### Required work
From the records below, please repeat exactly the line that has "def meanOf (l", the line that has "let w := s.dpWindow p", and every line between them, and nothing else.

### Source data
== Segment start ==

/-! ### Parcels in SRAM (R346) -/

def parcelAt (p slot : Nat) : Nat := 0x01138000 + 0x10000 * p + 64 * slot

/-- Writes a parcel's record. -/
def parcelStore (p : Nat) (a : Parcel) (s : State) : State :=
  let x := unsig 48 a.pc
  s.wrWords (parcelAt p a.slot)
    [BitVec.ofNat 32 (2 ^ 31 + b2n a.seed * 2 ^ 30 + b2n a.filled * 2 ^ 29 + b2n a.noMeas * 2 ^ 28 + b2n a.dis * 2 ^ 27 +
       a.seq), loW x, hiW x, a.m, a.mIn, a.tg, a.tgMax, a.pred, BitVec.ofNat 32 a.steps, a.outSum,
     BitVec.ofNat 32 a.outN, 0#32, 0#32, 0#32, 0#32, 0#32]

def parcelFree (p : Nat) (a : Parcel) (s : State) : State := s.wrWord (parcelAt p a.slot) 0#32

/-- DP_PARC: the slot of the newest parcel and the slots in use. -/
def parcShow (p : Nat) (s : State) : State :=
  let d := s.dp p
  (s.setFld DP_PARC_TOP p d.top).setFld DP_PARC_COUNT p (d.col.length + d.out.length)

/-- Puts a parcel at the top of the column, in the next slot and with the next sequence number. DESIGN CHOICE (log 60):
its prediction stands at its moisture until its first step. -/
def parcelNew (p : Nat) (pc : Int) (m tg : Word) (seed filled noMeas : Bool) (s : State) : State :=
  let d := s.dp p
  let slot := (d.top + 1) % 1024
  let a : Parcel := { slot := slot, seq := d.seq, pc := pc, m := m, mIn := m, tg := tg, tgMax := tg, pred := m,
                      seed := seed, filled := filled, noMeas := noMeas }
  let s := s.modDp p fun d =>
    { d with col := d.col ++ [a], top := slot, seq := modInc 16 d.seq, last := some (m, tg) }
  parcShow p (parcelStore p a s)

/-- Empties a path's ring. -/
def ringEmpty (p : Nat) (s : State) : State :=
  let d := s.dp p
  let s := each (d.col ++ d.out) (fun a s => parcelFree p a s) s
  parcShow p (s.modDp p fun d => { d with col := [], out := [], last := none })

/-- The mean of a list, in order. -/
def meanOf (l : List Word) : Word := f32.div (f32.sum l) (f32.ofInt l.length)

/-! ### Outputs (R352) -/

/-- The parcels whose depth lies in the prediction window. -/
def dpWindow (s : State) (p : Nat) : List Parcel :=
  if s.dpBatch p then (s.dp p).col else
    (s.dp p).col.filter fun a =>
      decide (litres (s.fld DP_PRED_LO_DEPTH p) ≤ s.parcelDepth p a) &&
        decide (s.parcelDepth p a < litres (s.fld DP_PRED_HI_DEPTH p))

/-- Whether output 0 is held (DP_STAT.SEEDWIN). -/
def dpHeld (s : State) (p : Nat) : Bool :=
  let w := s.dpWindow p
  s.dpState p != 2 || w.isEmpty || (!s.dpBatch p && w.any (·.seed))

/-- DP_STAT as it reads. -/
def dpStat (s : State) (p : Nat) : Word :=
  putBit (s.get .DP_STAT p) 4 (s.dpEn p && s.dpHeld p)

/-- Predicted seconds to target of a batch layer (R354); a layer above every zone leaves it open: a free value. -/
def layerTime (p : Nat) (a : Parcel) (s : State) : Word × State :=
  let mt := s.get .DP_TARGET p
  if f32.le a.m mt then (0#32, s) else
  match s.zoneOf p (s.parcelDepth p a) with
  | none => s.freeVal
  | some z =>
    let me := s.get .DP_ZME (4 * p + z)
    if f32.le mt me then (f32.ofInt (10 ^ 9), s)
    else (f32.div (f32.ln (f32.div (f32.sub a.m me) (f32.sub mt me))) (s.get .DP_ZK (4 * p + z)), s)

/-- The outputs that an applied step updates (R352, R354). -/
def dpStepOutputs (p : Nat) (s : State) : State :=
  let l := (s.dp p).col
  let s := if s.dpHeld p then s else
    put4 .DP_OUT (4 * p) (f32.add (meanOf ((s.dpWindow p).map fun a => if s.dpBatch p then a.m else a.pred))
      (s.get .DP_BIAS p)) s
  let s := match l with
    | [] => s
    | a :: r => put4 .DP_OUT (4 * p + 2) (r.foldl (fun t b => f32.max t b.tg) a.tg) s
  if s.dpBatch p && !l.isEmpty then
    let r := l.foldl (fun (q : Word × State) a =>
      let t := layerTime p a q.2
      (f32.max q.1 t.1, t.2)) (0#32, s)
    let s := put4 .DP_OUT (4 * p + 1) r.1 r.2
    if f32.isZero r.1 && !s.flag DP_STAT_BATCH_DONE p then dpCause p 5 (s.setFlag DP_STAT_BATCH_DONE p true) else s
  else s

/-- Output 3 at a creation (R352). -/
def dpNewest (p : Nat) (s : State) : State :=
  match (s.dp p).last with
  | some (m, _) => if s.dpBatch p then s else put4 .DP_OUT (4 * p + 3) m s
  | none => s

/-! ### Start-up (R350, R351) -/

/-- Entry to RUN at P0 (R344, R351). -/
def dpRun (p : Nat) (x : Int) (s : State) : State :=
  let s := (s.setFld DP_STAT_STATE p 2).setFlag DP_STAT_REV p false
  let s := s.setFlag DP_STAT_BATCH_DONE p false
  let s := s.modDp p fun d => { d with p0 := x, fmax := x, nb := wrap48 (x + litres (s.dpVp p)), ins := [], bins := [] }
  if s.dpBatch p then
    let l := (s.dp p).col
    if l.isEmpty then s else put4 .DP_OUT (4 * p + 3) (meanOf (l.map (·.mIn))) s
  else s

/-- Entry to FILL. -/
def dpFill (p t : Nat) (s : State) : State :=
  (s.setFld DP_STAT_STATE p 1).modDp p fun d =>
    { d with ts := t, bins := [], bin := s.fld DP_CFG_FILLBIN p * 200000000, seeds := d.col.length, ins := [] }

/-- P_c of the n-th parcel from the bottom of a column that enters RUN at `x` (R351). -/
def parcelPc (s : State) (p : Nat) (x : Int) (n : Nat) : Int :=
  wrap48 (x - litres (s.dpVcol p) + litres (n * s.dpVp p))

/-- DP_ENABLE accepted: the column is seeded as START says. -/
def dpStart (p : Nat) (s : State) : State :=
  let x := s.dpPos p
  let st := s.fld DP_CFG_START p
  let n := if st = 2 then s.dpN p else if st = 1 then min (s.fld DP_FILL_FILL p) (s.dpVcol p) / s.dpVp p else 0
  let s := each (List.range n) (fun i s =>
    parcelNew p (s.parcelPc p x (i + 1)) (s.get .DP_MSEED p) twenty true false false s) (ringEmpty p s)
  let s := when (n != 0) (dpNewest p) s
  if st = 2 then (dpRun p x s).modDp p fun d => { d with enter := 2 } else dpFill p s.Tn s
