/-- A write without the right freezes its master; a frozen master changes nothing; DBG is refused but never frozen
(model choices: logs 15, 16, 18 and 121). What rests on logs 15, 16, 18 and 121 is the model's choice. (R65, R66, R67,
R70) -/
def Obligations.Violations : Prop :=
  (∀ (m : Fin 7) (p : Fin 256) (k : Fin 256) (v : DWord) (s : State), let u := s.begin'
    u.canAccess m = true → u.frozen m = false → u.served = true → u.failsafe = false →
      (blockOf p.val).isSome = true → p.val ≠ 1 → (p.val = 0 → k.val ≠ 17) → u.pageRight m p < 2 →
        ∃ t, exec (.registerWrite m.castSucc 4 (BitVec.ofNat 32 (4096 * p + 4 * k)) v) s = .next t ∧
          t.resp = [.error] ∧ t.frozen m = true ∧ t.pends 17 = true ∧ t.pends (18 + m) = true ∧
            (u.pageKeeps m u.nowClk p = false → t.flag GUARD_STAT_VIOL p = true ∧
              t.fld GUARD_STAT_VIOL_MASTER p = m ∧ t.fld GUARD_STAT_VIOL_KIND p = 4) ∧
                (u.pageKeeps m u.nowClk p = true → t.get .GUARD_STAT p = u.get .GUARD_STAT p) ∧
                  (u.logKeeps m u.nowClk = false → t.get .PR_VLOG_ADDR 0 = BitVec.ofNat 32 (4096 * p + 4 * k) ∧
                    t.get .PR_VLOG_INFO 0 = BitVec.ofNat 32 (16 * 4 + 8 + m)) ∧ (u.logKeeps m u.nowClk = true →
                      t.get .PR_VLOG_ADDR 0 = u.get .PR_VLOG_ADDR 0 ∧
                        t.get .PR_VLOG_INFO 0 = u.get .PR_VLOG_INFO 0) ∧
                          t.fld PR_VIOL_CNT_CNT 0 = min (u.fld PR_VIOL_CNT_CNT 0 + 1) (2 ^ (PR_VIOL_CNT_CNT.hi + 1 -
                            PR_VIOL_CNT_CNT.lo) - 1) ∧ ¬ t.promised) ∧
  (∀ (m : Fin 7) (k : Fin 256) (v : DWord) (s : State), let u := s.begin'
    u.canAccess m = true → u.frozen m = false → u.served = true → u.failsafe = false → m.val ≠ u.owner →
      ∃ t, exec (.registerWrite m.castSucc 4 (BitVec.ofNat 32 (4096 + 4 * k)) v) s = .next t ∧ t.resp = [.error] ∧
        t.frozen m = true ∧ t.pends 17 = true ∧ t.pends (18 + m) = true ∧ (u.pageKeeps m u.nowClk 1 = false →
          t.fld GUARD_STAT_VIOL_MASTER 1 = m ∧ t.fld GUARD_STAT_VIOL_KIND 1 = 6)) ∧
  (∀ (p : Fin 256) (k : Fin 256) (v : DWord) (s : State), let u := s.metBy 7
    u.canAccess 7 = true → u.served = true → u.failsafe = false → (blockOf p.val).isSome = true →
      u.pageRight 7 p < 2 → ∃ t, exec (.registerWrite 7 4 (BitVec.ofNat 32 (4096 * p + 4 * k)) v) s = .next t ∧
        t.resp = [.error] ∧ t.pends 28 = true ∧ t.get .PR_FROZEN 0 = u.get .PR_FROZEN 0 ∧
          t.fld PR_VIOL_CNT_DBG_CNT 0 = min (u.fld PR_VIOL_CNT_DBG_CNT 0 + 1) (2 ^ (PR_VIOL_CNT_DBG_CNT.hi + 1 -
            PR_VIOL_CNT_DBG_CNT.lo) - 1) ∧
              State.only ([(.PR_VLOG_ADDR, 0), (.PR_VLOG_INFO, 0), (.PR_VLOG_TIME_LO, 0), (.PR_VLOG_TIME_HI, 0),
                (.PR_VIOL_CNT, 0)] ++ evtRegs 28) u t) ∧
  (∀ (m : Fin 7) (n : Nat) (a : Word) (v : DWord) (s : State), let u := s.begin'
    n ≤ 4 → a.toNat < 0x10000000 → u.canAccess m = true → u.frozen m = true →
      ∃ t, exec (.registerWrite m.castSucc n a v) s = .next t ∧ t.resp = [.frozen] ∧ t.writes = s.writes ∧
        State.only ([]) u t)

/-- What reset leaves: the dust sheet, nothing enabled, memory in its canonical form, no command waiting (model
choices: logs 3 and 4). What rests on logs 3 and 4 is the model's choice. (R42, R74, R107, R211, R427, R431, R433) -/
def Obligations.ResetState : Prop :=
  (State.reset.pending = [] ∧ Memory.wf State.reset.mem ∧ State.reset.dusty ∧ State.reset.promised) ∧
  ((∀ i : Fin 32, State.reset.axEn i = false) ∧ (∀ n : Fin 768, State.reset.lnEn n = false) ∧
    (∀ c : Fin 24, State.reset.fbEn c = false) ∧ (∀ q : Fin 48, State.reset.flag Q_GEOM_EN q = false) ∧
    ∀ p : Fin 256, State.reset.get .EVT_PEND p = 0#32)

/-- A template's refresh frame and a deferred frame are queued with the lanes' commands, or wait for the gap (model
choices: logs 77 and 78). What rests on logs 77 and 78 is the model's choice. (R127, R128, R129) -/
def Obligations.TemplateFrames : Prop :=
  (∀ (x : Fin 32) (q : Fin 24), ActsTo (.templateRefresh x) (fun u => q.val = (8 + 2 * u.fld LN_TPL_CFG_CTRL x +
    u.fld LN_TPL_CFG_FIFO x) ∧ u.flag LN_TPL_CFG_EN x = true ∧ u.fld LN_TPL_CFG_REFRESH x ≠ 0 ∧
      1000 * u.fld LN_TPL_CFG_REFRESH x ≤ u.tick - ((u.tpl x).last.getD (u.tpl x).tEn) ∧ u.tplGapOk x = true ∧
        u.roomy q = true)
    (qRegs q) (fun u a => u.inSlot q a) fun u t =>
      took q ((u.tplElement x).flatMap wordBytes) u t ∧ (t.tpl x).seq = ((u.tpl x).seq + 1) % 256 ∧
        (t.tpl x).last = some u.tick ∧ (t.tpl x).waits = false) ∧
  (∀ (x : Fin 32), Acts (.templateGapFrame x) (fun u => u.tplGapOk x = false)
    [] fun u t =>
      t.tpls = u.tpls) ∧
  (∀ (x : Fin 32) (q : Fin 24), ActsTo (.templateGapFrame x) (fun u => q.val = (8 + 2 * u.fld LN_TPL_CFG_CTRL x +
    u.fld LN_TPL_CFG_FIFO x) ∧ u.flag LN_TPL_CFG_EN x = true ∧ (u.tpl x).waits = true ∧ u.tplGapOk x = true ∧
      u.roomy q = true)
    (qRegs q) (fun u a => u.inSlot q a) fun u t =>
      took q ((u.tplElement x).flatMap wordBytes) u t ∧ (t.tpl x).seq = ((u.tpl x).seq + 1) % 256 ∧
        (t.tpl x).last = some u.tick ∧ (t.tpl x).waits = false) ∧
  (∀ (x : Fin 32) (q : Fin 24), Acts (.templateRefresh x) (fun u => q.val = (8 + 2 * u.fld LN_TPL_CFG_CTRL x + u.fld
    LN_TPL_CFG_FIFO x) ∧ u.flag LN_TPL_CFG_EN x = true ∧ u.fld LN_TPL_CFG_REFRESH x ≠ 0 ∧
      1000 * u.fld LN_TPL_CFG_REFRESH x ≤ u.tick - ((u.tpl x).last.getD (u.tpl x).tEn) ∧ u.tplGapOk x = true ∧
        u.flag Q_GEOM_EN q = true ∧ u.qN q ≤ u.qFill q)
    (qRegs q ++ evtRegs 54 ++ [(.MOD_FAULT, 0)]) fun u t =>
      t.qTail q = u.qTail q ∧ t.flag Q_STAT_OVF q = true ∧
        t.fld Q_CNT_OVF q = min (u.fld Q_CNT_OVF q + 1) (2 ^ (Q_CNT_OVF.hi + 1 - Q_CNT_OVF.lo) - 1) ∧
          t.pends 54 = true ∧ ¬ t.promised ∧ (t.tpl x).seq = (u.tpl x).seq)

== Segment end ==

### Answer space
def meanOf (l : List Word) : Word := f32.div (f32.sum l) (f32.ofInt l.length)

/-! ### Outputs (R352) -/

/-- The parcels whose depth lies in the prediction window. -/
def dpWindow (s : State) (p : Nat) : List Parcel :=
  if s.dpBatch p then (s.dp p).col else
    (s.dp p).col.filter fun a =>
      decide (litres (s.fld DP_PRED_LO_DEPTH p) ≤ s.parcelDepth p a) &&
        decide (s.parcelDepth p a < litres (s.fld DP_PRED_HI_DEPTH p))

/-- Whether output 0 is held (DP_STAT.SEEDWIN). -/
def dpHeld (s : State) (p : Nat) : Bool :=
  let w := s.dpWindow p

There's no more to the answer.